Along the southeast coast of Bangladesh is the Mohsin ship breaking yard where immense ocean freighters and tankers are torn apart by hundreds of gritty, lean, strong, bronze-skinned, men–by manual labor.
Using blow torches, sledgehammers and wedges they carve the mammouth steel whales into chunks just off shore.
After the huge pieces crash into the water like glaciers calving, they are winched onto shore where they are cut up into bite-size pieces weighing hundreds of pounds then lifted and hand-loaded by teams of guys who sing in rhythm as they walk lock-step carrying the very heavy inch-thick steel plates onto trucks to be sold (very profitably by the owners who live in huge mansions in town) as scrap metal across the country and Asia (with some reworked locally into ‘new’ ships).
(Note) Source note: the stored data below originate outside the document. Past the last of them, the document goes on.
/-- A stimulus but a reset of the bridge that ends inside the backoff window sends nothing: an agent acts at the time at
which its step ends. -/
theorem perform_sendsNothing {x : Stim} {s t : State} {tb : Nat} (h : perform x s = .next t) (hx : x ≠ .resetBridge)
    (hinv : s.Inv) (hd : s.br.backoffDeadline = some tb) (hnow : t.env.now < tb) : SendsNothing s t := by
  cases x with
  | run a p =>
    have hopen : ¬ backoffOver (latch p s) = true := fun hover => by
      have hle := (backoffOver_iff _).mp hover tb (by rw [latch_br, hd])
      rw [← (runAgent_appendsOnly h).env] at hle
      omega
    exact (SendsNothing.of_eq (latch_br p s) (latch_trace p s)).trans (runAgent_sendsNothing h (hinv.latch p) hopen)
  | arrive e => obtain rfl := Host.Outcome.next.inj h; exact ⟨rfl, rfl, fun _ _ _ => id, [], (List.append_nil _).symm, nofun⟩
  | resetBridge => exact absurd rfl hx
  | resetController => obtain rfl := Host.Outcome.next.inj h; exact .of_eq rfl rfl
  | encClk e i => obtain rfl := Host.Outcome.next.inj h; exact encCycle_sendsNothing e i s
  | decClk d i => obtain rfl := Host.Outcome.next.inj h; exact decCycle_sendsNothing d i s

/-- Settles O59: the step sends nothing and begins no send, and a sound state inside the window was not at one. -/
theorem noSendDuringBackoff : Obligations.NoSendDuringBackoff := by
  intro s t tb hinv h hr hd hnow
  have hsends : SendsNothing s t := (SendsNothing.of_eq (takeStim_br s) (takeStim_trace s)).trans
    (perform_sendsNothing (step_next h).2 hr hinv.takeStim (by rw [takeStim_br, hd]) hnow)
  have hopen : ¬ backoffOver s = true := fun hover => by
    have hle := (backoffOver_iff s).mp hover tb hd
    have hforward := (step_goesForward h).now
    omega
  exact ⟨hsends.backoffDeadline.trans hd, hsends.lastSend,
    fun d1 d2 aux hpc => hinv.not_at_send hopen d1 d2 aux (hsends.begins d1 d2 aux hpc), hsends.trace⟩

end Sys2Proof.Machine
end

section
/-! PROOFS. The fail-safe statements (45_fail_safe.md): the brake block's bytes and what it decodes to (R264, R270), and the
block that a latched trigger gives (R268, R269). -/

namespace Sys2Proof

/-! ## The brake block -/

theorem brakeBlock_eq_append (c : Config) :
    brakeBlock c = encode c .liftBrake ++ (encode c .tiltBrake ++ zeros 122) := by
  have hlen : (encode c .liftBrake ++ encode c .tiltBrake).length = 6 := rfl
  rw [brakeBlock, pad128_of_le _ (by rw [hlen]; decide), hlen, List.append_assoc]
  rfl

/-- R152: zeros are garbage, skipped one by one. -/
theorem run_zeros (c : Config) (n : Nat) : run c (zeros n) = ⟨List.replicate n (.skipped 0), []⟩ := by
  have hsync : sync ∉ zeros n := fun h => absurd (List.eq_of_mem_replicate h) (by decide)
  have hrun := run_garbage_append c hsync []
  rw [List.append_nil, run_quiet c [] rfl] at hrun
  simpa [zeros] using hrun

/-- R270: the block is read frame by frame, and then its padding. -/
theorem run_brakeBlock {c : Config} (hc : c.idsDistinct = true) :
    run c (brakeBlock c) = ⟨.frame .liftBrake :: .frame .tiltBrake :: List.replicate 122 (.skipped 0), []⟩ := by
  rw [brakeBlock_eq_append, run_encode_append hc rfl, run_encode_append hc rfl, run_zeros]

theorem frames_run_brakeBlock {c : Config} (hc : c.idsDistinct = true) :
    (run c (brakeBlock c)).frames = [.liftBrake, .tiltBrake] := by
  rw [run_brakeBlock hc]
  simp [DecRun.frames, DecStep.frame?]

/-- Settles O24: two frames without payload fit the block, which decodes frame by frame. -/
theorem brakeBlockDecodesToTwoBrakes : Obligations.BrakeBlockDecodesToTwoBrakes := by
  refine fun c => ⟨?_, ?_, run_brakeBlock⟩
  · have hfits : [encode c .liftBrake, encode c .tiltBrake].flatten.length ≤ blockSize :=
      show 6 ≤ 128 by decide
    rw [pack, if_pos hfits, List.flatten_cons, List.flatten_singleton, brakeBlock]
  · rw [brakeBlock_eq_append, encode_of_payload_eq_nil c rfl, encode_of_payload_eq_nil c rfl]
    rfl

end Sys2Proof

namespace Sys2Proof.Machine

/-- R182: with a frame in flight, a step of `CML` dispatches. -/
theorem cmlStep_of_inflight {s : State} (hf : s.ct.inflight ≠ []) : cmlStep s = dispatchNext s := by
  obtain ⟨i, fs, hf⟩ := List.exists_cons_of_ne_nil hf
  simp only [cmlStep, hf]

/-- R212: decoding a block is no step of its own; where it finds a frame, the steps are those that dispatch what it found. -/
theorem cmlSteps_of_decode {s : State} (hc : s.ct.cSt = .decode) (hf : s.ct.inflight = [])
    (hfound : (decodeBlk s).ct.inflight ≠ []) (n : Nat) : cmlSteps (n + 1) s = cmlSteps (n + 1) (decodeBlk s) := by
  rw [cmlSteps, cmlSteps, cmlStep_of_decode hc hf, cmlStep_of_inflight hfound]

/-- R270: decoding the brake block into an empty `dec_blk` puts the two brakes in flight and leaves nothing to flush. -/
theorem decodeBlk_of_brakeBlock {s : State} (hids : s.cfg.idsDistinct = true) (hd : s.ct.decBlk = [])
    (hrx : s.ct.cRx = brakeBlock s.cfg) :
    (decodeBlk s).ct.inflight = [.liftBrake, .tiltBrake] ∧ (decodeBlk s).ct.decBlk = [] ∧ (decodeBlk s).br = s.br := by
  have hfeed : feed s.ct.decBlk s.ct.cRx = brakeBlock s.cfg := by rw [hd, hrx, feed, List.nil_append]
  rw [decodeBlk_eq s, hfeed]
  exact ⟨frames_run_brakeBlock hids, by simp [run_brakeBlock hids], rfl⟩

/-- Settles O32: the two steps execute the two frames that decoding the block puts in flight. -/
theorem receivedBrakeBlockBrakesBothChannels : Obligations.ReceivedBrakeBlockBrakesBothChannels := by
  intro s hids hc hf hd hrx
  obtain ⟨hfound, hpend, hbr⟩ := decodeBlk_of_brakeBlock hids hd hrx
  have hne : (decodeBlk s).ct.inflight ≠ [] := hfound ▸ List.cons_ne_nil _ _
  have hsteps := framesInFlightExecuteInOrder (decodeBlk s) hne
  rw [hfound] at hsteps
  exact ⟨_, (cmlSteps_of_decode hc hf hne 1).trans hsteps, ⟨rfl, rfl⟩, rfl, hpend, hbr⟩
Also pictured here is the breaking up a 7′ long 10″ thick bronze propeller blade (entire 3-blade propeller is about 15′ in diameter) using only sledgehammers, chisels and wedges. Ship breaking is done from 7 AM to 11 PM (same crew) with two half-hour breaks and an hour for lunch (supper is eaten after they go home at 11); 14 hours a day, 6-1/2 days a week (off half day Friday for religious observations). They are paid $1.25 per day.



 

Also see Atlantic Monthly 2002

CBS 60 Minutes special on shipbreaking in Chittagong

Report from International Federation for Human Rights

The following commentary was sent to GlobalGayz.com by a reader with experience in toxic waste:

I was an engineer and spent years getting these materials removed (very carefully) and they went to a special land fill site for disposal. Buried very very deep. The PCBs went to a special incinerator. (They were used in electrical switch gear and transformers) It all cost an arm and a leg. The point I wanted to make to you is, it’s best to keep away from these sites. In theory one fibre of asbestos can cause cancer. You can even bring it home with you and contaminate your family. If you have any clothes from your holiday I recomment you dispose of them right away. In fact chuck everything away you can. Carefully clean all your gear, cameras, footwear, etc. It’s best if you don’t go near these places. Lung cancer is incureable and a very nasty way to die. It’s best not to go anywhere near any third world industries unless you have taken advice first from someone who knows.
You can be absolutely certain asbestos was present in those ships and equally certain it was not being disposed of properly, and the air would be full of the dust, it would disperse for miles with the wind and is totally indestructable, ie it can kill forever.You only know you’ve got it several years after exposure. I am not being alarmist, this is no joke. Up until the 1960’s asbestos was widely used for everything from pipe insulation to brakes and clutches in cars. When it was realised just how dangerous it is substitutes were found but there’s still millions of tons of the stuff out there.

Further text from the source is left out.